Material for this exercise: Begin
-- ==== Sys2Proof/Laws/KeepDram.lean ====
section
/-! SUPPORT. What the operations of Machine/Dram.lean keep. -/

namespace Sys2Proof.Machine

variable {P : State → Prop}

theorem State.memPut_pres (C : Quiet P) {s : State} (a1 : LineNo) (a2 : LineVal) (h : P s) : P (State.memPut s a1 a2) :=
  C.mem _ _ h fun k => swf_sset _ _ _ _ k

theorem State.fillEighths_pres (C : Quiet P) {s : State} (a1 : ℕ) (a2 : BitVec 8) (a3 : Bool) (h : P s) : P (State.fillEighths s a1 a2 a3) := by
  unfold State.fillEighths
  exact State.modChan_pres C _ _ (C.mem _ _ h fun k => swf_filter _ _ _ k)

theorem State.dramTouch_pres (C : Quiet P) {s : State} (a1 : ℕ) (a2 : LineNo) (a3 : Bool) (a4 : Bool) (h : P s) : P (State.dramTouch s a1 a2 a3 a4) := by
  unfold State.dramTouch
  try dsimp only
  repeat' first
    | with_reducible assumption
    | with_reducible apply State.sndKey_pres C
    | with_reducible apply State.modChan_pres C
    | with_reducible apply pres_ite
    | with_reducible intro _
    | fail_if_no_progress with_reducible apply C.update

theorem State.hardError_pres (C : Quiet P) {s : State} (a1 : ℕ) (a2 : ℕ) (a3 : LineNo) (h : P s) : P (State.hardError s a1 a2 a3) := by
  unfold State.hardError
  try dsimp only
  repeat' first
    | with_reducible assumption
    | with_reducible apply State.setChan_pres C
    | with_reducible apply State.recKey_pres C
    | with_reducible apply State.modChan_pres C
    | with_reducible apply pres_ite
    | with_reducible intro _
    | split

theorem State.countCe_pres (C : Quiet P) {s : State} (a1 : ℕ) (a2 : LineNo) (a3 : ℕ) (a4 : BitVec 2) (a5 : Bool) (a6 : Xid) (h : P s) : P (State.countCe s a1 a2 a3 a4 a5 a6) := by
  unfold State.countCe
  try dsimp only
  repeat' first
    | with_reducible assumption
    | with_reducible apply State.modChan_pres C
    | with_reducible apply State.recKey_pres C
    | with_reducible apply State.hardError_pres C
    | with_reducible apply pres_ite
    | with_reducible intro _

theorem State.flushRereads_pres (C : Quiet P) {s : State} (a1 : ℕ) (h : P s) : P (State.flushRereads s a1) := by
  unfold State.flushRereads
  try dsimp only
  repeat' first
    | with_reducible assumption
    | with_reducible apply State.countCe_pres C
    | with_reducible apply State.modChan_pres C
    | with_reducible apply pres_fold
    | with_reducible intro _

theorem State.endHandle_pres (C : Quiet P) {s : State} (a1 : HUnit) (a2 : BitVec 8) (a3 : BitVec 8) (h : P s) : P (State.endHandle s a1 a2 a3) := by
  unfold State.endHandle
  try dsimp only
  repeat' first
    | with_reducible assumption
    | fail_if_no_progress with_reducible apply C.update

theorem State.endIsle_pres (C : Quiet P) {s : State} (a1 : ℕ) (a2 : ℕ) (h : P s) : P (State.endIsle s a1 a2) := by
  unfold State.endIsle
  try dsimp only
  repeat' first
    | with_reducible assumption
    | fail_if_no_progress with_reducible apply C.update

theorem State.poisonReads_pres (C : Quiet P) {s : State} (a1 : ℕ) (h : P s) : OnFst P (State.poisonReads s a1) := by
  unfold State.poisonReads
  try dsimp only
  repeat' first
    | with_reducible assumption
    | with_reducible apply State.modChan_pres C
    | with_reducible intro _
    | with_reducible refine OnFst.eq ?_ (by with_reducible assumption)
    | fail_if_no_progress with_reducible apply C.update
    | with_reducible apply OnFst.mk

theorem State.dropRetrain_pres (C : Quiet P) {s : State} (a1 : ℕ) (h : P s) : P (State.dropRetrain s a1) := by
  unfold State.dropRetrain
  try dsimp only
  repeat' first
    | with_reducible assumption
    | with_reducible apply State.endHandle_pres C
    | with_reducible apply State.modChan_pres C
    | with_reducible apply pres_ite
    | with_reducible intro _
    | fail_if_no_progress with_reducible apply C.update

theorem State.freeze_pres (C : Quiet P) {s : State} (a1 : ℕ) (a2 : BitVec 3) (a3 : Option LineNo) (a4 : Xid) (h : P s) : OnFst P (State.freeze s a1 a2 a3 a4) := by
  unfold State.freeze
  try dsimp only
  repeat' first
    | with_reducible assumption
    | with_reducible apply State.poisonReads_pres C
    | (with_reducible apply OnFst.fst; with_reducible apply State.poisonReads_pres C)
    | with_reducible apply State.recKey_pres C
    | with_reducible apply State.setChan_pres C
    | with_reducible apply State.takeFree_pres C
    | (with_reducible apply OnSnd.snd; with_reducible apply State.takeFree_pres C)
    | with_reducible apply State.dropRetrain_pres C
    | with_reducible apply State.flushRereads_pres C
    | with_reducible apply pres_ite
    | with_reducible exact OnFst.get (by with_reducible assumption)
    | with_reducible intro _
    | with_reducible refine OnFst.eq ?_ (by with_reducible assumption)
    | with_reducible refine OnSnd.eq ?_ (by with_reducible assumption)
    | fail_if_no_progress with_reducible apply C.update
    | split
    | with_reducible apply OnFst.mk
    | with_reducible apply OnSnd.mk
Material for this exercise: End
Your answer must consist only of the lines from the one with "unfold State.dropRetrain" through the final line of the entries, each retyped exactly.

Task response
  unfold State.dropRetrain
  try dsimp only
  repeat' first
    | with_reducible assumption
    | with_reducible apply State.endHandle_pres C
    | with_reducible apply State.modChan_pres C
    | with_reducible apply pres_ite
    | with_reducible intro _
    | fail_if_no_progress with_reducible apply C.update

theorem State.freeze_pres (C : Quiet P) {s : State} (a1 : ℕ) (a2 : BitVec 3) (a3 : Option LineNo) (a4 : Xid) (h : P s) : OnFst P (State.freeze s a1 a2 a3 a4) := by
  unfold State.freeze
  try dsimp only
  repeat' first
    | with_reducible assumption
    | with_reducible apply State.poisonReads_pres C
    | (with_reducible apply OnFst.fst; with_reducible apply State.poisonReads_pres C)
    | with_reducible apply State.recKey_pres C
    | with_reducible apply State.setChan_pres C
    | with_reducible apply State.takeFree_pres C
    | (with_reducible apply OnSnd.snd; with_reducible apply State.takeFree_pres C)
    | with_reducible apply State.dropRetrain_pres C
    | with_reducible apply State.flushRereads_pres C
    | with_reducible apply pres_ite
    | with_reducible exact OnFst.get (by with_reducible assumption)
    | with_reducible intro _
    | with_reducible refine OnFst.eq ?_ (by with_reducible assumption)
    | with_reducible refine OnSnd.eq ?_ (by with_reducible assumption)
    | fail_if_no_progress with_reducible apply C.update
    | split
    | with_reducible apply OnFst.mk
    | with_reducible apply OnSnd.mk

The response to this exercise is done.